◆ ASSIGNMENT: Restate, word for word, the lines from the opening line of the data through the line containing "source (R76). -/", both included, and nothing else.

#### DATASET RECORDS ####

/-- SET_CHAPTERS (R157). -/
def replySetChapters (payload : List Byte) (s : State) : Reply :=
  match srcOf (field payload 0 1) with
  | none => refuse .badArg s
  | some x =>
    let u : ChapterUnit := { s.clr.chapters.get x with enabled := flagAt payload 1, gap := field payload 2 2 }
    done [] { s with clr := { s.clr with chapters := s.clr.chapters.set x u } }

/-- SET_LANE_LIMITS (R190): the seven limits at once; a POOL_LOW threshold above 32 is taken as 32. -/
def replySetLaneLimits (payload : List Byte) (s : State) : Reply :=
  let il := fun (x : Src) (off : Nat) (s : State) => s.modIl x (fun r => { r with openLimit := field payload off 1 })
  let rl := fun (l : RLane) (off : Nat) (s : State) => s.modRl l (fun r => { r with claimLimit := field payload off 1 })
  let s := rl .r3 5 (rl .r2 4 (rl .r1 3 (rl .r0 2 (il .s1 1 (il .s0 0 s)))))
  done [] { s with fpc := { s.fpc with poolLow := min (field payload 6 1) 32 } }

/-! ### Attributes and the badge stencil -/

/-- The grid bound of a source (R76). -/
def gridBound (s : State) (x : Src) : Nat := if s.enabled x then s.cols x * s.rows x else Config.tileCount

/-- The entries that a run from a first index reaches: shortened to end below the grid bound (R78, R81). -/
def runLength (bound first count : Nat) : Nat := min count (bound - first)

/-- The detector's part of a tile's change of attribute or stencil: its mark and its later-write indicator (R61). -/
def markTile (x : Src) (t : Nat) (d : Detector) : Detector :=
  { d with
    marks := d.marks.set x (d.marks.get x ||| BitVec.twoPow 640 t)
    laterWrites := d.laterWrites.set x (d.laterWrites.get x ||| BitVec.twoPow 640 t) }

/-- A tile record set to RESEED with quiet run 0 (R61). -/
def reseedRec (t : TileRec) : TileRec := { t with state := .reseed, quietRun := 0 }

/-- A tile's record of the live tile table is reseeded (R61). -/
def reseedTile (x : Src) (t : Nat) (d : Detector) : Detector :=
  let old := d.tiles.get x
  { d with tiles := d.tiles.set x (old.set t (reseedRec (old.getD t TileRec.reset))) }

/-- One entry written (R79): a change of value in the grid of an enabled source marks the tile, and reseeds it when the new
value is NONE. -/
def writeAttr (x : Src) (v : Attr) (t : Nat) (s : State) : State :=
  let old := (s.attr.entries.get x).getD t .none
  let s' : State := { s with attr := { s.attr with entries := s.attr.entries.set x ((s.attr.entries.get x).set t v) } }
  if old = v ∨ !s.enabled x then s'
  else
    let d := markTile x t s.cd
    { s' with cd := if v = .none then reseedTile x t d else d }

/-- ATTR_WRITE (R78, R79). -/
def replyAttrWrite (payload : List Byte) (s : State) : Reply :=
  match srcOf (field payload 0 1), attrOf (field payload 5 1) with
  | some x, some v =>
    let first := field payload 1 2
    let n := runLength (gridBound s x) first (field payload 3 2)
    done (beBytes 2 n) ((List.range n).foldl (fun s i => writeAttr x v (first + i) s) s)
  | _, _ => refuse .badArg s

/-- ATTR_READ (R81). -/
def replyAttrRead (payload : List Byte) (s : State) : Reply :=
  match srcOf (field payload 0 1) with
  | none => refuse .badArg s
  | some x =>
    let first := field payload 1 2
    let n := runLength (gridBound s x) first (field payload 3 2)
    done (beBytes 2 n ++ (List.range n).flatMap (fun i =>
      beBytes 1 (attrNum ((s.attr.entries.get x).getD (first + i) .none)))) s

/-- The stencil after a BADGE_WRITE: n lines from the first on, and the two luma values (R80). -/
def writtenStencil (p : List Byte) (n : Nat) (t : Stencil) : Stencil :=
  let first := field p 0 1
  { lines := (List.range n).foldl
      (fun ls i => ls.set (first + i) (stencilLineOf ((p.drop (4 + 8 * i)).take 8))) t.lines
    fg := BitVec.ofNat 8 (field p 2 1)
    bg := BitVec.ofNat 8 (field p 3 1) }

/-- Every BADGE tile in the grid of an enabled source is marked (R80). -/
def markBadges (s : State) (d : Detector) : Detector :=
  srcAll.foldl (fun d x =>
    if s.enabled x then
      (List.range (s.cols x * s.rows x)).foldl
        (fun d t => if (s.attr.entries.get x).getD t .none = .badge then markTile x t d else d) d
    else d) d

####

◆ RESULT BELOW:
/-- SET_CHAPTERS (R157). -/
def replySetChapters (payload : List Byte) (s : State) : Reply :=
  match srcOf (field payload 0 1) with
  | none => refuse .badArg s
  | some x =>
    let u : ChapterUnit := { s.clr.chapters.get x with enabled := flagAt payload 1, gap := field payload 2 2 }
    done [] { s with clr := { s.clr with chapters := s.clr.chapters.set x u } }

/-- SET_LANE_LIMITS (R190): the seven limits at once; a POOL_LOW threshold above 32 is taken as 32. -/
def replySetLaneLimits (payload : List Byte) (s : State) : Reply :=
  let il := fun (x : Src) (off : Nat) (s : State) => s.modIl x (fun r => { r with openLimit := field payload off 1 })
  let rl := fun (l : RLane) (off : Nat) (s : State) => s.modRl l (fun r => { r with claimLimit := field payload off 1 })
  let s := rl .r3 5 (rl .r2 4 (rl .r1 3 (rl .r0 2 (il .s1 1 (il .s0 0 s)))))
  done [] { s with fpc := { s.fpc with poolLow := min (field payload 6 1) 32 } }

/-! ### Attributes and the badge stencil -/

/-- The grid bound of a source (R76). -/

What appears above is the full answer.